Exercise details
From the entries that follow, pick out all lines holding "format".

Supplied data

-- ==== Sys2Proof/Syntax.lean ====
section
/-! DEFINITION. The syntax of the machine: the codes shared by the slots (R77 to R79) and Instr, one constructor for
every row of the opcode table. A register number is a Fin, so it cannot be out of range. -/

namespace Sys2Proof

/-- The slot an A or B form stands in (R81). -/
inductive AB where
  | a | b
  deriving DecidableEq, Repr

/-- Element types of the 4-bit `ty` field (R77). -/
inductive Ty where
  | i8 | i16 | i32 | i64 | n8 | n16 | n32 | n64 | f64 | f32 | bf16 | f16 | e4m3 | e5m2 | mx4 | sq4
  deriving DecidableEq, Repr

/-- Integer types of `ty3` and of the L slot's `w` (R77, R82). -/
inductive IntTy where
  | i8 | i16 | i32 | i64 | n8 | n16 | n32 | n64
  deriving DecidableEq, Repr

/-- Floating-point types of `ty3` (R77). -/
inductive FpTy where
  | f64 | f32 | bf16 | f16
  deriving DecidableEq, Repr

/-- The type of a reduction: `fl` selects the column of `ty3` (R83). -/
inductive RedTy where
  | int (t : IntTy)
  | fp (t : FpTy)
  deriving DecidableEq, Repr

/-- Sizes of 1, 2, 4 and 8 bytes (R82). -/
inductive Size where
  | b1 | b2 | b4 | b8
  deriving DecidableEq, Repr

/-- Scalar floating-point format `fd` (R81). -/
inductive FD where
  | f32 | f64
  deriving DecidableEq, Repr

/-- Integer conditions (R79). -/
inductive Cc where
  | eq | ne | lt | le | ltn | len
  deriving DecidableEq, Repr

/-- Floating-point conditions (R79). -/
inductive Fcc where
  | eq | lt | le | un
  deriving DecidableEq, Repr

/-- Atomic operations (R79). -/
inductive Aop where
  | add | and | or | xor | min | max | minn | maxn | xchg
  deriving DecidableEq, Repr

/-- Reduction operations (R83). -/
inductive Rop where
  | sum | min | max | and | or | xor
  deriving DecidableEq, Repr

/-- Memory orders (R78). -/
inductive Order where
  | rlx | acq | rel | ar | sc
  deriving DecidableEq, Repr

/-- Scopes (R78). -/
inductive Scope where
  | core | clu | vat | mod | sys
  deriving DecidableEq, Repr

/-- The `os` field: an order and a scope (R78). -/
structure OrdScope where
  ord : Order
  scope : Scope
  deriving DecidableEq, Repr

/-- The fields of format XC below its register fields: acquire and release flags, the raw `sc` field, the tag (R86). -/
structure Xc where
  acq : Bool
  rel : Bool
  sc : Fin 8
  tag : Fin 64
  deriving DecidableEq, Repr

/-- The cores that run code (R13, R14). -/
inductive CoreId where
  | compute (cl : Nat) (k : Nat)
  | partition (cl : Nat)
  | umpire
  deriving DecidableEq, Repr

/-- A task's register space: on the core where it is resident, or in its context slot (R308). -/
inductive TaskRef where
  | core (k : CoreId)
  | slot (ctx : Nat) (addr : Nat)
  deriving DecidableEq, Repr

/-- The two units of the M engine (R166). -/
inductive MUnit where
  | array | loader
  deriving DecidableEq, Repr

/-- Who makes a register access (R336). A host request may arrive on an IDE stream bound to a TDI, with or without the TEE bit. -/
inductive Requester where
  | core (k : CoreId)
  | host (id : Nat)
  | hostIde (id : Nat) (vf : Nat) (tee : Bool)
  deriving DecidableEq, Repr

/-- The register pages (R336). -/
inductive Page where
  | pf
  | queueTable (part : Nat)
  | contextTable (part : Nat)
  | vfRing (vf : Nat)
  | vfPrivate (vf : Nat)
  | umpire
  deriving DecidableEq, Repr

/-- Where an uncorrectable error lies (R410). -/
inductive ErrorSite where
  | memLine (pa : Nat)
  | scratchLine (k : CoreId) (off : Nat)
  | weightUnit (k : CoreId) (unit : Nat)
  | coreState (k : CoreId) (off : Nat) (engine : Option (Fin 8))
  | cluster (cl : Nat)
  | vat (v : Nat)
  | umpire
  | standby
  deriving DecidableEq, Repr

/-- The repair flows of R426, and the records of R398 that are delivered to the device. -/
inductive Repair where
  | spares (k : CoreId) (seg : Nat) (ver : Nat)
  | disableEngine (k : CoreId) (slot : Fin 8) (ver : Nat)
  | disableCore (k : CoreId) (ver : Nat)
  | readmit (vat : Nat) (ver : Nat)
  /-- A signed record of a type as it is delivered (R398); `whole` unless a power loss has torn its write. -/
  | record (ty ver len body sign : Nat) (whole : Bool)
  deriving DecidableEq, Repr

Your solution
/-- Scalar floating-point format `fd` (R81). -/
/-- The fields of format XC below its register fields: acquire and release flags, the raw `sc` field, the tag (R86). -/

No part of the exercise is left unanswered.